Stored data
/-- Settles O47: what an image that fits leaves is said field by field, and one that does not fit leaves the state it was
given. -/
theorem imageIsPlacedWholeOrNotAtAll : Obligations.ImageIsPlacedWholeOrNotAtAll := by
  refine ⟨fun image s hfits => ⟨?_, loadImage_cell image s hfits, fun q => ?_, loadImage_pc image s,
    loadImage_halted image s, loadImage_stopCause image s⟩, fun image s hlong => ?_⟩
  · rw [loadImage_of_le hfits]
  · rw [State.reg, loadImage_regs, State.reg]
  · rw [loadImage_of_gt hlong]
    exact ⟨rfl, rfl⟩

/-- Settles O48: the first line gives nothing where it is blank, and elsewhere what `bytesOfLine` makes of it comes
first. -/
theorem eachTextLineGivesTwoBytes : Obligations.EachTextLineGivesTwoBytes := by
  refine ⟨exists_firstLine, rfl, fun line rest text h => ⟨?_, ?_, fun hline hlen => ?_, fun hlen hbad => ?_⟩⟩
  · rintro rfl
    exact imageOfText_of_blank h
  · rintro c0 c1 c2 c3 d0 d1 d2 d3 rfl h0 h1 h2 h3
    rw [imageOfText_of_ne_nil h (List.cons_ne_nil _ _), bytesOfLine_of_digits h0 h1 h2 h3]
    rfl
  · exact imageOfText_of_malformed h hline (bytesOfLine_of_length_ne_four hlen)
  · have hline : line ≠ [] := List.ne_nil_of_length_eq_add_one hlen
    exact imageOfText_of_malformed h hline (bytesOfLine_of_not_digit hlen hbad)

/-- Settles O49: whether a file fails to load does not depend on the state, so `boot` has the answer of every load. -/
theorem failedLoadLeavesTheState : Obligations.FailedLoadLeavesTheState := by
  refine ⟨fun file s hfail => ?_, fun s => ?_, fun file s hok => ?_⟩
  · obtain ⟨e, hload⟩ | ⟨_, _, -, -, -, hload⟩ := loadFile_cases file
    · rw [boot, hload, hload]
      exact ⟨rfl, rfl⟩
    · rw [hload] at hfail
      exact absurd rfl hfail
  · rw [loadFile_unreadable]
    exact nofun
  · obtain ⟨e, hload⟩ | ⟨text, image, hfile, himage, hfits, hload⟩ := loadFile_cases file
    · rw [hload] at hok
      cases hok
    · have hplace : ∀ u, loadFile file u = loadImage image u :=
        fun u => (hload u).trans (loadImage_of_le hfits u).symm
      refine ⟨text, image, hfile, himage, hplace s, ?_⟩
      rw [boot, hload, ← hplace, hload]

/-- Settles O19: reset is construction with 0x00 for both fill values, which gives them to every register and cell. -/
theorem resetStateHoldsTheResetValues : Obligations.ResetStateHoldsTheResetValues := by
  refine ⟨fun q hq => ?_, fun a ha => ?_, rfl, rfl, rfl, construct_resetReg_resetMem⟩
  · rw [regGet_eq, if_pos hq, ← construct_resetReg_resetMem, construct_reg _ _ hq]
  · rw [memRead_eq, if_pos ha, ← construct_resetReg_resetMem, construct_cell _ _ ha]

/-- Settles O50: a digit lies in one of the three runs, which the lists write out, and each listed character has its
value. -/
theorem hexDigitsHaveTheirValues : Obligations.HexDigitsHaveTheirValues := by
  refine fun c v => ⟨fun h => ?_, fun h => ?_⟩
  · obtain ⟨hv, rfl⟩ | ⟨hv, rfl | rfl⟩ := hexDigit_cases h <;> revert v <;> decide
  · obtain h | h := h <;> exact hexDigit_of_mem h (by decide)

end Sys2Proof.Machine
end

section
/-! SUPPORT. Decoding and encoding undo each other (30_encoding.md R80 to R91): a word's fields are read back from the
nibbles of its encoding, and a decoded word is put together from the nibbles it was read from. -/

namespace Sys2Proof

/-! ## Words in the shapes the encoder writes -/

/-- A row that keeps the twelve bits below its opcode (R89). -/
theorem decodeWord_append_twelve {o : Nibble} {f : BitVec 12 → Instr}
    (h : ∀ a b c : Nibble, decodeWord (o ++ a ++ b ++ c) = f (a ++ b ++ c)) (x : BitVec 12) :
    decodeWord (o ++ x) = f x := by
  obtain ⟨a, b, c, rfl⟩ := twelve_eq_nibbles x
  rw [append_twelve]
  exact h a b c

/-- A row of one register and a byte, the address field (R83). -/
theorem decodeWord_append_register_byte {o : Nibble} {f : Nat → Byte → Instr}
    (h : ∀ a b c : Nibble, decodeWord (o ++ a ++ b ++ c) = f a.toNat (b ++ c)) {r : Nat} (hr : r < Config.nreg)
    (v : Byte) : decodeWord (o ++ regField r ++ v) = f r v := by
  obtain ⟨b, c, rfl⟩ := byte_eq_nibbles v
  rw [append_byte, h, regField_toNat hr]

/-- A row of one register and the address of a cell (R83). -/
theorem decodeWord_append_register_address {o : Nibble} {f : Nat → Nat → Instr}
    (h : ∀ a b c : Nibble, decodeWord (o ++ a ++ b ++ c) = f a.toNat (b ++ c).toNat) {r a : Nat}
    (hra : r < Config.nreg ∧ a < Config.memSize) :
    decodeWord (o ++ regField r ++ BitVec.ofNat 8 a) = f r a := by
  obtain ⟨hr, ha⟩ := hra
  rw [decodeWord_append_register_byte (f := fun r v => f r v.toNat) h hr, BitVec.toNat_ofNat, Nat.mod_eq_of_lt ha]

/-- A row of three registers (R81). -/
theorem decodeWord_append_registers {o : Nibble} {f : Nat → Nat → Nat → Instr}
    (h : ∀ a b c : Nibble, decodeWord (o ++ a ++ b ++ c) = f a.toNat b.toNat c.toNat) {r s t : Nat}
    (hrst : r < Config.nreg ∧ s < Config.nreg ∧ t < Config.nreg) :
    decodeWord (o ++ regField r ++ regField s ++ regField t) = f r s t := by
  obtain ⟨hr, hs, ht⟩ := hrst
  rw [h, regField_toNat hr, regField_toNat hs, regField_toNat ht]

Task prompt: With nothing left out, return each entry exactly.

Answer to this task:
/-- Settles O47: what an image that fits leaves is said field by field, and one that does not fit leaves the state it was
given. -/
theorem imageIsPlacedWholeOrNotAtAll : Obligations.ImageIsPlacedWholeOrNotAtAll := by
  refine ⟨fun image s hfits => ⟨?_, loadImage_cell image s hfits, fun q => ?_, loadImage_pc image s,
    loadImage_halted image s, loadImage_stopCause image s⟩, fun image s hlong => ?_⟩
  · rw [loadImage_of_le hfits]
  · rw [State.reg, loadImage_regs, State.reg]
  · rw [loadImage_of_gt hlong]
    exact ⟨rfl, rfl⟩

/-- Settles O48: the first line gives nothing where it is blank, and elsewhere what `bytesOfLine` makes of it comes
first. -/
theorem eachTextLineGivesTwoBytes : Obligations.EachTextLineGivesTwoBytes := by
  refine ⟨exists_firstLine, rfl, fun line rest text h => ⟨?_, ?_, fun hline hlen => ?_, fun hlen hbad => ?_⟩⟩
  · rintro rfl
    exact imageOfText_of_blank h
  · rintro c0 c1 c2 c3 d0 d1 d2 d3 rfl h0 h1 h2 h3
    rw [imageOfText_of_ne_nil h (List.cons_ne_nil _ _), bytesOfLine_of_digits h0 h1 h2 h3]
    rfl
  · exact imageOfText_of_malformed h hline (bytesOfLine_of_length_ne_four hlen)
  · have hline : line ≠ [] := List.ne_nil_of_length_eq_add_one hlen
    exact imageOfText_of_malformed h hline (bytesOfLine_of_not_digit hlen hbad)

/-- Settles O49: whether a file fails to load does not depend on the state, so `boot` has the answer of every load. -/
theorem failedLoadLeavesTheState : Obligations.FailedLoadLeavesTheState := by
  refine ⟨fun file s hfail => ?_, fun s => ?_, fun file s hok => ?_⟩
  · obtain ⟨e, hload⟩ | ⟨_, _, -, -, -, hload⟩ := loadFile_cases file
    · rw [boot, hload, hload]
      exact ⟨rfl, rfl⟩
    · rw [hload] at hfail
      exact absurd rfl hfail
  · rw [loadFile_unreadable]
    exact nofun
  · obtain ⟨e, hload⟩ | ⟨text, image, hfile, himage, hfits, hload⟩ := loadFile_cases file
    · rw [hload] at hok
      cases hok
    · have hplace : ∀ u, loadFile file u = loadImage image u :=
        fun u => (hload u).trans (loadImage_of_le hfits u).symm
      refine ⟨text, image, hfile, himage, hplace s, ?_⟩
      rw [boot, hload, ← hplace, hload]

/-- Settles O19: reset is construction with 0x00 for both fill values, which gives them to every register and cell. -/
theorem resetStateHoldsTheResetValues : Obligations.ResetStateHoldsTheResetValues := by
  refine ⟨fun q hq => ?_, fun a ha => ?_, rfl, rfl, rfl, construct_resetReg_resetMem⟩
  · rw [regGet_eq, if_pos hq, ← construct_resetReg_resetMem, construct_reg _ _ hq]
  · rw [memRead_eq, if_pos ha, ← construct_resetReg_resetMem, construct_cell _ _ ha]

/-- Settles O50: a digit lies in one of the three runs, which the lists write out, and each listed character has its
value. -/
theorem hexDigitsHaveTheirValues : Obligations.HexDigitsHaveTheirValues := by
  refine fun c v => ⟨fun h => ?_, fun h => ?_⟩
  · obtain ⟨hv, rfl⟩ | ⟨hv, rfl | rfl⟩ := hexDigit_cases h <;> revert v <;> decide
  · obtain h | h := h <;> exact hexDigit_of_mem h (by decide)

end Sys2Proof.Machine
end

section
/-! SUPPORT. Decoding and encoding undo each other (30_encoding.md R80 to R91): a word's fields are read back from the
nibbles of its encoding, and a decoded word is put together from the nibbles it was read from. -/

namespace Sys2Proof

/-! ## Words in the shapes the encoder writes -/

/-- A row that keeps the twelve bits below its opcode (R89). -/
theorem decodeWord_append_twelve {o : Nibble} {f : BitVec 12 → Instr}
    (h : ∀ a b c : Nibble, decodeWord (o ++ a ++ b ++ c) = f (a ++ b ++ c)) (x : BitVec 12) :
    decodeWord (o ++ x) = f x := by
  obtain ⟨a, b, c, rfl⟩ := twelve_eq_nibbles x
  rw [append_twelve]
  exact h a b c

/-- A row of one register and a byte, the address field (R83). -/
theorem decodeWord_append_register_byte {o : Nibble} {f : Nat → Byte → Instr}
    (h : ∀ a b c : Nibble, decodeWord (o ++ a ++ b ++ c) = f a.toNat (b ++ c)) {r : Nat} (hr : r < Config.nreg)
    (v : Byte) : decodeWord (o ++ regField r ++ v) = f r v := by
  obtain ⟨b, c, rfl⟩ := byte_eq_nibbles v
  rw [append_byte, h, regField_toNat hr]

/-- A row of one register and the address of a cell (R83). -/
theorem decodeWord_append_register_address {o : Nibble} {f : Nat → Nat → Instr}
    (h : ∀ a b c : Nibble, decodeWord (o ++ a ++ b ++ c) = f a.toNat (b ++ c).toNat) {r a : Nat}
    (hra : r < Config.nreg ∧ a < Config.memSize) :
    decodeWord (o ++ regField r ++ BitVec.ofNat 8 a) = f r a := by
  obtain ⟨hr, ha⟩ := hra
  rw [decodeWord_append_register_byte (f := fun r v => f r v.toNat) h hr, BitVec.toNat_ofNat, Nat.mod_eq_of_lt ha]

/-- A row of three registers (R81). -/
theorem decodeWord_append_registers {o : Nibble} {f : Nat → Nat → Nat → Instr}
    (h : ∀ a b c : Nibble, decodeWord (o ++ a ++ b ++ c) = f a.toNat b.toNat c.toNat) {r s t : Nat}
    (hrst : r < Config.nreg ∧ s < Config.nreg ∧ t < Config.nreg) :
    decodeWord (o ++ regField r ++ regField s ++ regField t) = f r s t := by
  obtain ⟨hr, hs, ht⟩ := hrst
  rw [h, regField_toNat hr, regField_toNat hs, regField_toNat ht]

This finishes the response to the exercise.